Is there a Library shaped black hole in the web? was the question posed by an OCLC event at the Royal College of Surgeons last week that focused on exploring the potential benefits of using linked data to make library data available to users through the web. For a comprehensive overview of the event, I’ve put together a Storify of tweets here: https://storify.com/LornaMCampbell/oclc-linked-data
Following a truly dreadful pun from Laura J Wilkinson…
…Owen Stephens kicked off the event with an overview of linked data and its potential to be a lingua franca for publishing library data. Some of the benefits that linked data can afford to libraries including improving search, discovery and display of library catalogue record information, improved data quality and data correction, and the ability to work with experts across the globe to harness their expertise. Owen also introduced the Open World Assumption which, despite the coincidental title of this blog, was a new concept to me. The Open World Assumption states that
“there may exist additional data, somewhere in the world to complement the data one has at hand”.
This contrasts with the Closed World Assumption which assumes that
“data sources are well-known and tightly controlled, as in a closed, stand-alone data silo.”
Learning Linked Data
http://lld.ischool.uw.edu/wp/glossary/
Traditional library catalogues worked on the basis of the closed world assumption, whereas linked data takes an open world approach and recognises that other people will know things you don’t. Owen quoted Karen Coyle “the catalogue should be an information source, not just an inventory” and noted that while data on the web is messy, linked data provides the option to select sources we can trust.
Cathy Dolbear of Oxford University Press, gave a very interesting talk from the perspective of a publisher providing data to libraries and other search and discovery services. OUP provides data to library discovery services, search engines, wiki data, and other publishers. Most OUP products tend to be discovered by search engines, only a small number of referrals, 0.7%, come from library discovery services. OUP have two OAI-PMH APIs but they are not widely used and they are very keen to learn why. The publisher’s requirements are primarily driven by search engines, but they would like to hear more from library discovery services.

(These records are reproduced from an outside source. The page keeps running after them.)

/-! ### CHECKPOINT and RESTORE (R270; 05 R173) -/

/-- Slots that a context has bound: sheet and slot. -/
def State.ctxSlots (s : State) (c : CtxId) : List (Nat × Nat) :=
  sheetIdx.flatMap fun h => ((s.sheet h).slots.filter fun x => x.2.ctx == some c).map fun x => (h, x.1)
/-- A slot and its chain as a checkpoint image holds them. -/
def State.slotImage (s : State) (x : Nat × Nat) : SlotImage :=
  let r := ((s.sheet x.1).slot x.2).reg
  { sheet := x.1, slot := x.2, step := r.step, gslot := r.gslot, tensor := r.tensor, params := slotParamBytes r
    chain := chainBytes ((s.sheet x.1).chain x.2).reg }
/-- Reads the tiles of the tensors marked for checkpoint: their images, POISON set in those of poisoned tiles and, where staging
met a double-bit error (`spoiled`), in every one; and the kind of the first check that failed. -/
def State.ckptTiles (s : State) (l : List (Tensor × Nat)) (d : Disturb) (spoiled : Bool) : State × List TileImage × Option (BitVec 12) :=
  l.foldl (fun (a : State × List TileImage × Option (BitVec 12)) x =>
    match x.1.tileLoc 0 x.2 with
    | none => a
    | some loc =>
      let up := if a.2.1.isEmpty then d else {}
      let r := a.1.readTile x.1 loc x.2 none 1 up
      let bad := if x.1.isSealed then
          checkTile r.2.record r.2.bytes { tensor := x.1.number.toNat, tile := x.2, fmt := none }
        else none
      let rcd := if x.1.isSealed then mkRecord r.2.record (r.2.poison || spoiled) (recSeal r.2.record)
        else mkRecord (mapHeader x.1 x.2) (r.2.poison || spoiled) (sealOf (mapHeader x.1 x.2) r.2.bytes)
      (r.1, a.2.1 ++ [{ tensor := x.1.number, tile := x.2, image := rcd ++ r.2.bytes }], a.2.2 <|> bad)) (s, [], none)
/-- CHECKPOINT: the image of the context's logical state and marked tensors; a smaller buffer receives nothing. -/
def State.doCheckpoint (s : State) (q : Nat) (dist : Disturb) : State :=
  match s.headReady q 6 with
  | none => s
  | some d =>
    let c := dCtx d
    if !s.mayDispatch c then s
    else
      let x := s.ctx c.val
      let tiles := (x.tensors.filter fun t => t.ckpt).flatMap fun t => (List.range (tileCount t)).map fun i => (t, i)
      if tiles.any fun y => s.tileStalls y.1 y.2 then s else
      let spoiled := !dist.storeDbl.isEmpty
      let r := ((s.noteTransfer c).stagingErrors ((s.part (s.ctxPart c)).sheetList.headD 0) dist).ckptTiles tiles dist spoiled
      let img := Config.checkpointImage
        { seed := x.seed, step := x.step, slots := (s.ctxSlots c).map s.slotImage, tiles := r.2.1 }
      if dArg1 d < img.length then s.decideHead q stBad
      else
        let s := r.1.dmaWrite (dArg0 d) img
        let bad := if spoiled then some (0x104 : BitVec 12) else r.2.2
        let st := match bad with | some _ => stCheckFailed | none => stOk
        s.decideHead q st (bad.getD 0) ((img.length + 4095) / 4096) cfDigestV (leNat ((shake256 32 img).take 8))
/-- Chain registers read back from their 56 bytes (06 R207). -/
def chainOfBytes (b : List Byte) : ChainRegs :=
  let w (i : Nat) : Nat := recField b (8 * i) 8
  { sweep := BitVec.ofNat 64 (w 0), energy := BitVec.ofNat 64 (w 1), best := BitVec.ofNat 64 (w 2)
    teff := BitVec.ofNat 32 (bits (w 3) 63 32), invt := BitVec.ofNat 32 (bits (w 3) 31 0)
    gust := BitVec.ofNat 32 (bits (w 4) 63 32), stall := BitVec.ofNat 16 (bits (w 4) 31 16), rung := BitVec.ofNat 8 (bits (w 4) 15 8)
    accept := BitVec.ofNat 24 (bits (w 5) 63 40), redec := BitVec.ofNat 24 (bits (w 5) 39 16)
    cflags := BitVec.ofNat 8 (bits (w 5) 15 8), conflict := BitVec.ofNat 32 (bits (w 6) 63 32)
    eexp := BitVec.ofNat 11 (bits (w 6) 31 21), phead := BitVec.ofNat 21 (bits (w 6) 20 0) }
/-- A slot's parameters read from a 32-byte entry (04 R122). -/
def slotOfEntry (r : SlotRegs) (b : List Byte) : SlotRegs :=
  let w0 := recField b 0 8
  let w1 := recField b 8 8
  { r with
    invt := BitVec.ofNat 32 (bits w0 63 32), base2 := bit w0 31, greedy := bit w0 30, topp := BitVec.ofNat 17 (bits w0 16 0)
    mask := BitVec.ofNat 16 (bits w1 63 48), topk := BitVec.ofNat 31 (bits w1 30 0) }
/-- A slot and its chain take the values of a checkpoint image; the parameter entry goes back to the slot parameter tensor of each
plan of the context. -/
def State.restoreSlot (s : State) (c : CtxId) (x : SlotImage) : State :=
  let s := s.modSheet x.sheet fun h =>
    (h.modSlot x.slot fun y =>
      let r := slotOfEntry { y.reg with step := x.step, gslot := x.gslot, tensor := x.tensor } x.params
      { y with reg := r, pend := r, start := r, ctx := some c }).modChain x.slot fun y =>
      let r := chainOfBytes x.chain
      { y with reg := r, pend := r, start := r }
  s.forEach (s.ctx c.val).plans fun s l =>
    match l.plan.tensors.find? fun t => t.handle == l.plan.slotParams && l.plan.slotParams != 0 with
    | none => s
    | some t => match (t.parts.find? fun y => y.sheet.val == x.sheet) <|> t.parts.head? with
      | none => s
      | some y => s.modMem y.sheet.val fun m => { m with dram := mwrite m.dram (y.base + 32 * x.slot) (x.params.take 32) }
/-- Whether every step program of a context's plans holds a division for every sheet of the partition as it stands (05 R172). -/
def State.divisionsHeld (s : State) (c : CtxId) : Bool :=
  let sheets := (s.part (s.ctxPart c)).sheetList
  (s.ctx c.val).plans.all fun l => l.plan.progs.all fun g =>
    sheets.all fun h => (divFor g h (s.sheet h).pmap.length).isSome
/-- The tensor of a context by number. -/
def Ctx.tensorNum (x : Ctx) (n : BitVec 32) : Option Tensor := x.tensors.find? fun t => t.number == n
/-- Whether every slot and tile of an image is one of the context's. -/
def State.imageFits (s : State) (c : CtxId) (k : Checkpoint) : Bool :=
  let x := s.ctx c.val
  (k.slots.all fun y => (s.part x.part.toNat).sheets.getLsbD y.sheet &&
    decide (x.slotBase.toNat ≤ y.slot ∧ y.slot < x.slotBase.toNat + x.slotCnt.toNat)) &&
  k.tiles.all fun y => match x.tensorNum y.tensor with | some t => decide (y.tile < tileCount t) | none => false
/-- What RESTORE does with a parsed image. The context's keys are not saved: each is derived again for its next step (05 R173). -/
def State.restoreImage (s : State) (q : Nat) (d : Desc) (k : Checkpoint) (b : List Byte) (spoiled : Bool) : State :=
  let c := dCtx d
  let s := s.modCtx c.val fun x => { x with seed := k.seed, step := k.step, restored := true }
  let s := s.forEach (s.part (s.ctxPart c)).sheetList fun s h => s.modSheet h fun x => { x with key := x.key.forget c }
  let s := s.forEach k.slots fun s y => s.restoreSlot c y
  let r := k.tiles.foldl (fun (a : State × Option (BitVec 12)) y =>
    match (a.1.ctx c.val).tensorNum y.tensor with
    | none => a
    | some t =>
      let x := (a.1.noteMarked c t).takeImage t y.tile y.image spoiled
      (x.1, a.2 <|> x.2)) (s, none)
  let dig := leNat ((shake256 32 b).take 8)
  match r.2 with
  | some kind => r.1.decideHead q stCheckFailed kind 0 cfDigestV dig
  | none => r.1.decideHead q stOk 0 0 cfDigestV dig
/-- Whether a RESTORE waits on a slice in a refresh stall: of a tile of the image or of a slot parameter tensor (08 R253). -/
def State.imageStalls (s : State) (c : CtxId) (k : Checkpoint) : Bool :=
  (k.tiles.any fun y => ((s.ctx c.val).tensorNum y.tensor).any fun t => s.tileStalls t y.tile) ||
  (!k.slots.isEmpty && (s.ctx c.val).plans.any fun l => l.plan.tensors.any fun t =>
    t.handle == l.plan.slotParams && l.plan.slotParams != 0 && s.tensorStalls t)
/-- RESTORE. -/
def State.doRestore (s : State) (q : Nat) (img : HostRead) (dist : Disturb) : State :=
  match s.headReady q 7 with
  | none => s
  | some d =>
    let c := dCtx d
    if !s.mayDispatch c then s
    else
      let s0 := s
      let s := (s.noteTransfer c).dmaRead (dArg0 d) (dArg1 d)
      match img with
      | none => s.hostReadFailed q
      | some b =>
        let s := s.stagingErrors ((s.part (s.ctxPart c)).sheetList.headD 0) dist
        match Config.parseCheckpoint (b.take (dArg1 d)) with
        | none => s.decideHead q stBad
        | some k =>
          if !s.imageFits c k then s.decideHead q stBad
          else if s.imageStalls c k then s0
          else if !s.divisionsHeld c then s.decideHead q stRejected
          else s.restoreImage q d k (b.take (dArg1 d)) (!dist.storeDbl.isEmpty)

Neil Jeffries of the Bodleian Digital Library was not able to be present on the day, but he overcame the inevitable technical hitches to present remotely. He began by arguing that digital libraries should not be seen as archives or museums; digital libraries create knowledge and artefacts of intellectual discourse rather than just holding information. In order to enable this knowledge creation, libraries need to collaborate, connect and break down barriers between disciplines. Neil went on to highlight a wide range of projects and initiatives, including VIVO, LD4L, CAMELOT, that use linked data and the semantic web to facilitate these connections. He concluded by encouraging libraries to be proactive and to understand the potential of both data and linked data in their own domain.
Ken Chad posed a question that often comes up in discussions about linked data and the semantic web; why bother? What’s the value proposition for linked data? Gartner currently places linked data in the trough of disillusionment, so how do we cross the chasm to reach the plateau of productivity? This prompted my colleague Phil Barker to comment:
Ken recommended using the Jobs-to-be-Done framework to cross the chasm. Concentrate on users, but rather than just asking them what they want focus on, asking them what they are trying to do and identify their motivating factors – e.g. how will linked data help to boost my research profile?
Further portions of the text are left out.